> **Exercise requirements**
Look through the listing below and say how many lines contain the word "inPage". Nothing else belongs in the reply.

■ ■ ■

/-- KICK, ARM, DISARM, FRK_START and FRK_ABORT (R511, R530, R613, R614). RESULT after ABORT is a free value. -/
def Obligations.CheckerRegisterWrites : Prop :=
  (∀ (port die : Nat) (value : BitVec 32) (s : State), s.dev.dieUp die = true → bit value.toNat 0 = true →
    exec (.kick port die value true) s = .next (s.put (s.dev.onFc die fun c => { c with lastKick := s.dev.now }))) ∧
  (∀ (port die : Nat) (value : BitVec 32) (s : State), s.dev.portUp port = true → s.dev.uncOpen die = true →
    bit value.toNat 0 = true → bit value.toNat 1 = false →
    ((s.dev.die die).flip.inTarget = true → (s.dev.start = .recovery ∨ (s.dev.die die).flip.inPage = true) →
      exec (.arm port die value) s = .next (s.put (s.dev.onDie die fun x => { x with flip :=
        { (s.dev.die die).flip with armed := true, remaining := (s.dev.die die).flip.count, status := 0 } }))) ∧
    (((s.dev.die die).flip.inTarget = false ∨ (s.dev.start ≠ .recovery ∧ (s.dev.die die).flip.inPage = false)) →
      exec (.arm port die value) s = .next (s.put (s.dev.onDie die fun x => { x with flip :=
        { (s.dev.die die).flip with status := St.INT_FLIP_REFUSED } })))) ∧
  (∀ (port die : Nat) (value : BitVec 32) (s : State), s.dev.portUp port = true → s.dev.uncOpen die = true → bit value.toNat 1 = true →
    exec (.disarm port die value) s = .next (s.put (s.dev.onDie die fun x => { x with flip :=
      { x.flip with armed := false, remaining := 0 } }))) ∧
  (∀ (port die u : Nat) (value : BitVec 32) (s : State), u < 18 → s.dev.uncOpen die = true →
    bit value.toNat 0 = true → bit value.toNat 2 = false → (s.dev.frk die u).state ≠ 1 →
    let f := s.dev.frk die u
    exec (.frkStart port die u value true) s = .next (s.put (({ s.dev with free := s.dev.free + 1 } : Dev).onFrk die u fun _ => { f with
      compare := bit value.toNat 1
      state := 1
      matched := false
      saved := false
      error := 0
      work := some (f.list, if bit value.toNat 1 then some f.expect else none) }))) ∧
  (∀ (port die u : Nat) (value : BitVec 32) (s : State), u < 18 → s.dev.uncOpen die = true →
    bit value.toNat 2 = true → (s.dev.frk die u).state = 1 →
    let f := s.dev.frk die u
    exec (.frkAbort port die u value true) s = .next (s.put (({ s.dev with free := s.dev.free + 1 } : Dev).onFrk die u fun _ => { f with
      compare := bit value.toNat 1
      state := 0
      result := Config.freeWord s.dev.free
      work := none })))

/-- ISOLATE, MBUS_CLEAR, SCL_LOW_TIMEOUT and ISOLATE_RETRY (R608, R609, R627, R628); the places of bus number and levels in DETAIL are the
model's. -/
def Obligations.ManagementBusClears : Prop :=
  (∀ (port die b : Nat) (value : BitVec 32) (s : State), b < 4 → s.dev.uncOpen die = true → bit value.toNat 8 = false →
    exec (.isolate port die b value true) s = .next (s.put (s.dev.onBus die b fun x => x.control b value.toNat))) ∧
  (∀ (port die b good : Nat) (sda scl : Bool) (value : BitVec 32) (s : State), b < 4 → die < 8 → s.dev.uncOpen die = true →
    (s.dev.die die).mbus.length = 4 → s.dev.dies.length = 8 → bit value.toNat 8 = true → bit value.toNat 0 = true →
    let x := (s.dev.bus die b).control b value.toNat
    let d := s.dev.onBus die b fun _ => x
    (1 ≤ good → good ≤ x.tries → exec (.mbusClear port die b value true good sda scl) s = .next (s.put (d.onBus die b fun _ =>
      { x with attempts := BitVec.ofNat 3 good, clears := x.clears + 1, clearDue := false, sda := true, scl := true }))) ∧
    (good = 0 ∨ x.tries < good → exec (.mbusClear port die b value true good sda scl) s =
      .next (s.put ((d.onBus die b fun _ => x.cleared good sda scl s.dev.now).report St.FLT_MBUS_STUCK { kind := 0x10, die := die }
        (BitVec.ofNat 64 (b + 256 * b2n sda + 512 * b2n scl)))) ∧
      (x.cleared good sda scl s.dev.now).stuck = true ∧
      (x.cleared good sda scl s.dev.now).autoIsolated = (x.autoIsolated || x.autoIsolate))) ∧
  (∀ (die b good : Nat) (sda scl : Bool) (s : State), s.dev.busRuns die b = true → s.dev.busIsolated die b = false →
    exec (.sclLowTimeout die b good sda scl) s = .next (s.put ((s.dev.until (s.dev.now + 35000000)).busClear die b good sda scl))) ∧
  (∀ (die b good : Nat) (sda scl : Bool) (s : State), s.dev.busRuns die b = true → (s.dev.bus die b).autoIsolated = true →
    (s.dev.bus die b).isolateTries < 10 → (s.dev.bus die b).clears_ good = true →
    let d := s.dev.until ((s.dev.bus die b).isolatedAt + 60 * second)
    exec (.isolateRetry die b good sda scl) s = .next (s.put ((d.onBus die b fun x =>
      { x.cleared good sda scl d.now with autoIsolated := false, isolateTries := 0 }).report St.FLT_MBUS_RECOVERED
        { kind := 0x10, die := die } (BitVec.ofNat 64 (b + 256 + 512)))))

■ ■ ■

> **Completed exercise**
2